D’abord, la communauté de culture avec cette population joue forcément dans toute action à entreprendre, qu’elle soit militaire ou politique. C’est d’ailleurs pour de telles considérations que la Mauritanie s’est vue accusée, à tort ou à raison, d’accointance avec les mouvements séparatistes dans l’Azawad, même s’il est difficilement concevable que le pouvoir de Mohamed Ould Abdel Aziz combatte Al Qaeda au Maghreb Islamique (AQMI) et tende la main à Ançar Edine, considéré comme » son cousin germain.
Alors, la Mauritanie pourrait-elle, réellement, prendre part à une action militaire au nord Mali ? S’il ne s’agissait que d’une guerre contre le terrorisme dans cette vaste zone sahélo-saharienne, on pourrait croire que oui, partant du principe que la Mauritanie est le seul pays à avoir déjà osé mener une action militaire dans cette zone pour tenter de déloger les salafistes d’AQMI. On peut même penser aujourd’hui qu’Aziz avait raison de mener » sa » guerre et que, si les autres pays de la sous-région lui avaient donné un coup de main, on en serait jamais arrivé à une telle situation. Le peu d’engagement de l’Algérie et l’indifférence même du gouvernement malien d’alors ont peut-être aidé à l’incrustation d’AQMI et facilité son rapprochement avec des mouvements locaux (salafistes ou islamistes) qui ont profité de la désintégration de la Libye pour bousculer Bamako et provoquer même la chute du régime d’Amadou Toumani Touré.

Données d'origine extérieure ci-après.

/-- Bytes of the register space. -/
def regBytes (w : Wave) (base b n : Nat) : List Byte :=
  (List.range n).map fun i =>
    let x := tget w.v (regWord w base ((b + i) / 4))
    BitVec.ofNat 8 (x.toNat / 2 ^ (8 * ((b + i) % 4)))

/-- A byte of the register space written. -/
def regSet (w : Wave) (base b : Nat) (v : Byte) : Wave :=
  let k := regWord w base (b / 4)
  let x := (tget w.v k).toNat
  let sh := 2 ^ (8 * (b % 4))
  { w with v := tset w.v k (BitVec.ofNat 32 (x - x / sh % 256 * sh + v.toNat * sh)) }

/-- Bytes of the register space written in order. -/
def regSetRun (w : Wave) (base b : Nat) : List Byte → Wave
  | [] => w
  | v :: vs => regSetRun (regSet w base b v) base (b + 1) vs

/-- A home slice does not take a piece in this clk (R209, R243). -/
def pieceBusy (s : State) (op : EngOp) (loc : Loc) : Bool :=
  match loc with
  | .dev pa _ => !(missRoom s pa && inTurn s 0 (lineOf pa) op.rank)
  | _ => false

/-- A data error that an operation reads: a tile notes it at once (R275, R359). -/
def engDataError (s : State) (op : EngOp) : State :=
  match op.token with
  | some t => errTile s t
  | none => s

/-- Pieces read at the points that serve them (R245); a poisoned or unreachable one, or one that the host or a peer does not answer in
time (R404), is a data error at its pointer, `ptr` of its offset. -/
def readPieces (s : State) (op : EngOp) (ptr : Nat → DWord) (hint : Nat) (l : List (Nat × Nat × Loc × Nat)) :
    State × Except EFail (List Byte) :=
  match l.find? fun x => poisonedAt s x.2.2.1 x.2.1 || !reached s op.ctx x.2.2.1 with
  | some x => (engDataError s op, .error (.flt 3 0 (ptr x.1)))
  | none => match l.find? fun x => x.2.2.1.outside && decide (Config.peerAnswer s.freeN = 3) with
  | some x => ({ engDataError s op with freeN := s.freeN + 1 }, .error (.flt 3 0 (ptr x.1)))
  | none =>
    if l.any fun x => pieceBusy s op x.2.2.1 then (s, .error .busy)
    else
      let bump := fun (s : State) => { s with freeN := if l.any fun x => x.2.2.1.outside then s.freeN + 1 else s.freeN }
      let r := l.foldl (fun (a : State × List Byte) x =>
        let bs := readAt a.1 op.launch (dieOf s.part op.core) op.token x.2.2.1 x.2.1 (op.fwd && decide (x.2.2.2 ≠ 1))
        (match x.2.2.1 with
          | .dev pa _ => takeTurn (l2Read a.1 op.token pa (hintPrio hint)) 0 (lineOf pa) op.rank
          | .scr _ _ => a.1
          | loc =>
            { a.1 with
              held := a.1.held.map fun h =>
                if op.fwd && decide (x.2.2.2 ≠ 1) && h.die = dieOf s.part op.core && overlaps h.loc h.data.length loc x.2.1 then
                  { h with readers := op.wave :: h.readers }
                else h }, a.2 ++ bs)) (bump s, [])
      (bump r.1, .ok r.2)

/-- The pointer of byte `b` of a die of a handle (R170, R276). -/
def handlePtr (op : EngOp) (h : BitVec 256) (base die b : Nat) : DWord :=
  match hSpace h with
  | 1 => engAperture op op.core (base % 2 ^ 19 + b)
  | 2 => engAperture op (op.core / 4 * 4 + nbits base 20 2) (base % 2 ^ 19 + b)
  | 4 => BitVec.ofNat 64 (base + die * 2 ^ hDshift h + b)
  | _ => BitVec.ofNat 64 (base + b)

/-- Bytes read for an operation (R245). -/
def engRead (s : State) (op : EngOp) (h : BitVec 256) (base die b n hint : Nat) : State × Except EFail (List Byte) :=
  let (s1, r) := engAt s op h base die b n false
  match r with
  | .error f => (s1, .error f)
  | .ok (.regs g k) => (s1, .ok (match s1.anyWave op.wave with | some w => regBytes w g k n | none => List.replicate n 0))
  | .ok (.pieces l) => readPieces s1 op (fun i => handlePtr op h base die (b + i)) hint l

/-- A core number that no core has: engines update no L1 (R205). -/
def noCore : Nat := 100000

/-- Bytes written for an operation: in a surrogate tile device bytes are banked (R247, R278). -/
def engWrite (s : State) (op : EngOp) (h : BitVec 256) (base die b hint : Nat) (bs : List Byte) : State × Except EFail Unit :=
  let (s1, r) := engAt s op h base die b bs.length true
  match r with
  | .error f => (s1, .error f)
  | .ok (.regs g k) => (s1.modAny op.wave fun w => regSetRun w g k bs, .ok ())
  | .ok (.pieces l) =>
    if l.any fun x => pieceBusy s1 op x.2.2.1 then (s1, .error .busy)
    else
      (l.foldl (fun s x =>
        let s2 := match x.2.2.1 with
          | .dev pa _ => takeTurn s 0 (lineOf pa) op.rank
          | _ => s
        writeAt s2 op.launch noCore (dieOf s.part op.core) op.id 0 op.token (hintPrio hint) false (handlePtr op h base die (b + x.1)) x.2.2.1
          ((bs.drop x.1).take x.2.1)) s1, .ok ())

/-! ### Recording (R257, R275, R276) -/

/-- An engine operation changed. -/
def modEng (s : State) (id : Nat) (f : EngOp → EngOp) : State :=
  { s with engOps := s.engOps.map fun o => if o.id = id then f o else o }

/-- A fault recorded in a wave's EFCAUSE and EFVA: while V = 1 only NFLT changes (R276). -/
def efRecord (w : Wave) (opc cls code : Nat) (va : DWord) : Wave :=
  let x := w.efcause.toNat
  if w.efcause.getLsbD 31 then
    { w with efcause := BitVec.ofNat 32 (x - nbits x 24 6 * 2 ^ 24 + min (nbits x 24 6 + 1) 63 * 2 ^ 24) }
  else { w with efcause := BitVec.ofNat 32 (2 ^ 31 + opc * 2 ^ 16 + cls * 2 ^ 8 + code), efva := va }

/-- STAT bits of FPSR flags (R257, R118): NX, UF, OF, NV, QERR. -/
def statOf (fl : Nat) : Nat :=
  bitOf (fl.testBit 0) * 2 + bitOf (fl.testBit 1) * 4 + bitOf (fl.testBit 2) * 8 + bitOf (fl.testBit 4) * 16 + bitOf (fl.testBit 5) * 32

/-- Status bits gathered by an operation. -/
def addStat (s : State) (id st : Nat) : State := modEng s id fun o => { o with stat := o.stat ||| st }

/-- A failing piece of an operation: FAULT is set and the issuing wave records it (R275). -/
def engFault (s : State) (op : EngOp) (cls code : Nat) (va : DWord) : State :=
  (addStat s op.id 64).modAny op.wave fun w => efRecord w op.opc cls code va

/-- An operation begins to wait for a frame; the Keystone core is told once (R275). -/
def engWait (s : State) (op : EngOp) : State :=
  if op.waiting then s
  else
    let s1 := modEng s op.id fun o => { o with waiting := true }
    { s1 with reports := s1.reports ++ [.escalation op.launch op.wave 0 0 (fcause 7 3 6 true 3 0) 0 0] }

/-! ### Elements (R137, R138, R170, R264) -/

/-- An element read as its raw code: none outside BOUND. A nibble's byte holds the even element low (R138). -/
def elemRead (s : State) (op : EngOp) (l : Layout) (h : BitVec 256) (c : List Nat) (hint : Nat) :
    State × Except EFail (Option Nat) :=
  match layoutLocate l h c with
  | .fault k => (s, .error (.flt 2 k 0))
  | .oob => (s, .ok none)
  | .at die b nib _ =>
    let (s1, r) := engRead s op h (hBase h) die b (esize (hFmt h)) hint
    (s1, r.map fun bs => some (if hFmt h = 6 then nbits (leNat bs) (4 * nib) 4 else leNat bs))

/-- An element written; one outside BOUND is not, and sets OOB. -/
def elemWrite (s : State) (op : EngOp) (l : Layout) (h : BitVec 256) (c : List Nat) (hint v : Nat) : State × Except EFail Unit :=
  match layoutLocate l h c with
  | .fault k => (s, .error (.flt 2 k 0))
  | .oob => (addStat s op.id 1, .ok ())
  | .at die b nib _ =>
    if hFmt h = 6 then
      let (s1, r) := engRead s op h (hBase h) die b 1 hint
      match r with
      | .error f => (s1, .error f)
      | .ok bs =>
        let x := leNat bs
        let y := x - nbits x (4 * nib) 4 * 2 ^ (4 * nib) + v % 16 * 2 ^ (4 * nib)
        engWrite s1 op h (hBase h) die b hint (leBytes y 1)
    else engWrite s op h (hBase h) die b hint (leBytes v (esize (hFmt h)))

/-- The die and the unswizzled element offset of coordinates. -/
def elemPlace (l : Layout) (c : List Nat) : Nat × Nat :=
  let (e, die) := layPoint l c
  (die.toNat, e.toNat)

/-- The scale byte of an element's block (R170): a signed step of SCSTEP from SCB. -/
def scaleRead (s : State) (op : EngOp) (l : Layout) (h : BitVec 256) (c : List Nat) : State × Except EFail Nat :=
  let (die, e) := elemPlace l c
  let (s1, r) := engRead s op h (hScb h) die (e / 32 * hScstep h) 1 0
  (s1, r.map leNat)

/-- The scale byte of an element's block written. -/
def scaleWrite (s : State) (op : EngOp) (l : Layout) (h : BitVec 256) (c : List Nat) (v : Nat) : State × Except EFail Unit :=
  let (die, e) := elemPlace l c
  engWrite s op h (hScb h) die (e / 32 * hScstep h) 0 (leBytes v 1)

/-- The nibbles of an HX4 element's block, from its 32 unswizzled offsets (R138, R139), as memory holds them, also beyond BOUND
(log 36). -/
def blockNibs (s : State) (op : EngOp) (l : Layout) (h : BitVec 256) (die e0 : Nat) : Nat → State × Except EFail (List Nat)
  | 0 => (s, .ok [])
  | n + 1 =>
    let k := 32 - (n + 1)
    let b := swz l ((e0 + k) / 2)
    let (s1, r) := engRead s op h (hBase h) die b 1 0
    match r with
    | .error f => (s1, .error f)
    | .ok bs =>
      let (s2, r2) := blockNibs s1 op l h die e0 n
      (s2, r2.map fun ns => nbits (leNat bs) (4 * ((e0 + k) % 2)) 4 :: ns)

/-- The exact value of a source element with its flags (R137, R139, R264): +0 outside BOUND, which sets OOB; a scaled FP8
value times its scale; an HX4 value by the block scan. -/
def elemValue (s : State) (op : EngOp) (l : Layout) (h : BitVec 256) (c : List Nat) : State × Except EFail FVal :=
  match layoutLocate l h c with
  | .fault k => (s, .error (.flt 2 k 0))
  | .oob => (addStat s op.id 1, .ok FVal.zero)
  | .at die _ _ _ =>
    let e := (elemPlace l c).2
    if hFmt h = 6 then
      let (s1, r) := blockNibs s op l h die (e / 32 * 32) 32
      match r with
      | .error f => (s1, .error f)
      | .ok ns =>
        let (s2, r2) := scaleRead s1 op l h c
        match r2 with
        | .error f => (s2, .error f)
        | .ok sc =>
          let d := hx4Decode ns sc
          (addStat s2 op.id (if d.2 then 32 else 0), .ok (d.1.getD (e % 32) FVal.zero))
    else
      let (s1, r) := elemRead s op l h c op.sh
      match r with
      | .error f => (s1, .error f)
      | .ok raw =>
        let v := cvtSrc (hFmt h) (raw.getD 0)
        if hScaled h then
          let (s2, r2) := scaleRead s1 op l h c
          match r2 with
          | .error f => (s2, .error f)
          | .ok sc => (s2, .ok (if sc = 255 then .nan v.isSnan else v.scale ((sc : Int) - 127)))
        else (s1, .ok v)

/-- An exact value converted to a format code, RNE (R264). -/
def valueTo (fmt : Nat) (sat : Bool) (v : FVal) : Nat × Nat :=
  match fmtCode fmt with
  | some f => toFloat f .rne sat v
  | none => if fmt = 7 then toUe8 .rne sat v else toInt fmt .rne sat v

/-- A raw element converted between unscaled formats, RNE (R145 to R148). An HX4 destination, which has no conversion, takes
the integer nearest, clamped to its codes. -/
def rawTo (dst src : Nat) (sat : Bool) (raw : Nat) : Nat × Nat := cvtElem dst src .rne sat raw

/-! ### Ring handles at a port (R190, R292) -/

/-- The descriptor of a ring-space handle in the launch's reservation on the wave's core, when it is initialised (R292). -/
def ringDesc (s : State) (h : BitVec 256) : Option RingD :=
  match s.resvOf s.w.launch (coreOf s.w.quad) with
  | none => none
  | some r =>
    let p := r.base + hfld h 0 19
    if hfld h 0 19 % 16 ≠ 0 ∨ r.size < hfld h 0 19 + 16 ∨ isRing s (coreOf s.w.quad) p = false then none
    else some (ringOf (posRead s (coreOf s.w.quad) p))

/-- A verdict on a ring operand goes on to the range of one slot (R190, R284, R292): a range beyond SSIZE is rejected with WHY 10 and the
layout cause 0x0B. A ring without an initialised descriptor is judged later. -/
def slotRange (s : State) (l : Layout) (h : BitVec 256) (port : Nat) (v : Verdict) : Verdict :=
  if v.verd = 2 ∨ hSpace h ≠ 6 then v
  else match ringDesc s h with
    | none => v
    | some d => if (layBytes l h none).1 < 0 ∨ (d.ssize : Int) < (layBytes l h none).2 then reject port 10 0x0B else v

end Sys2Proof.Machine
end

Mais ce qu’envisageait Nouakchott, il y a un an, n’est plus possible aujourd’hui. AQMI n’est plus seul dans l’Azawad. D’autres mouvements armés ont vu le jour avec des objectifs qui se recoupent parfois (indépendance par rapport au pouvoir central) mais s’éloignent quand à la manière de gouverner (Etat islamiste ou laïc). Se lancer dans une action militaire (au nom de la lutte contre le terrorisme ou des accords de coopération militaire avec le Mali) provoquerait sans doute une réaction de la part des trois groupes armés (AQMI, Ançar Edine, MNLA) et contribuerait à élargir le front de la guerre qui, il y a quelques mois, opposait ces mouvements armés à Bamako.
On peut envisager, tout au plus, que la Mauritanie fournisse des troupes dans le cadre d’une action militaire concertée et décrétée par le Conseil de sécurité des Nations unies. Ce qui est loin d’être acquis pour le moment, les Russes refusant, comme ils ont l’habitude de le faire depuis le conflit libyen à toute décision prise par les Occidentaux.
Il y a aussi que cela tiendrait, comme le laisse supposer la présence à Nouakchott de l’aile politique du MNLA, d’un manque de cohérence dans l’approche faite par Nouakchott dans la résolution de la crise malienne dont l’aspect le plus difficile n’est pas le refus des putschistes de céder le pouvoir au gouvernement intérimaire mais bien cette présence armée au Nord. Une complexité qui tient du fait que les revendications séparatistes des populations de l’Azawad sont venues se greffer à la présence de groupes salafistes armés qui, au nom du » djihad « , tiennent tête au reste du monde.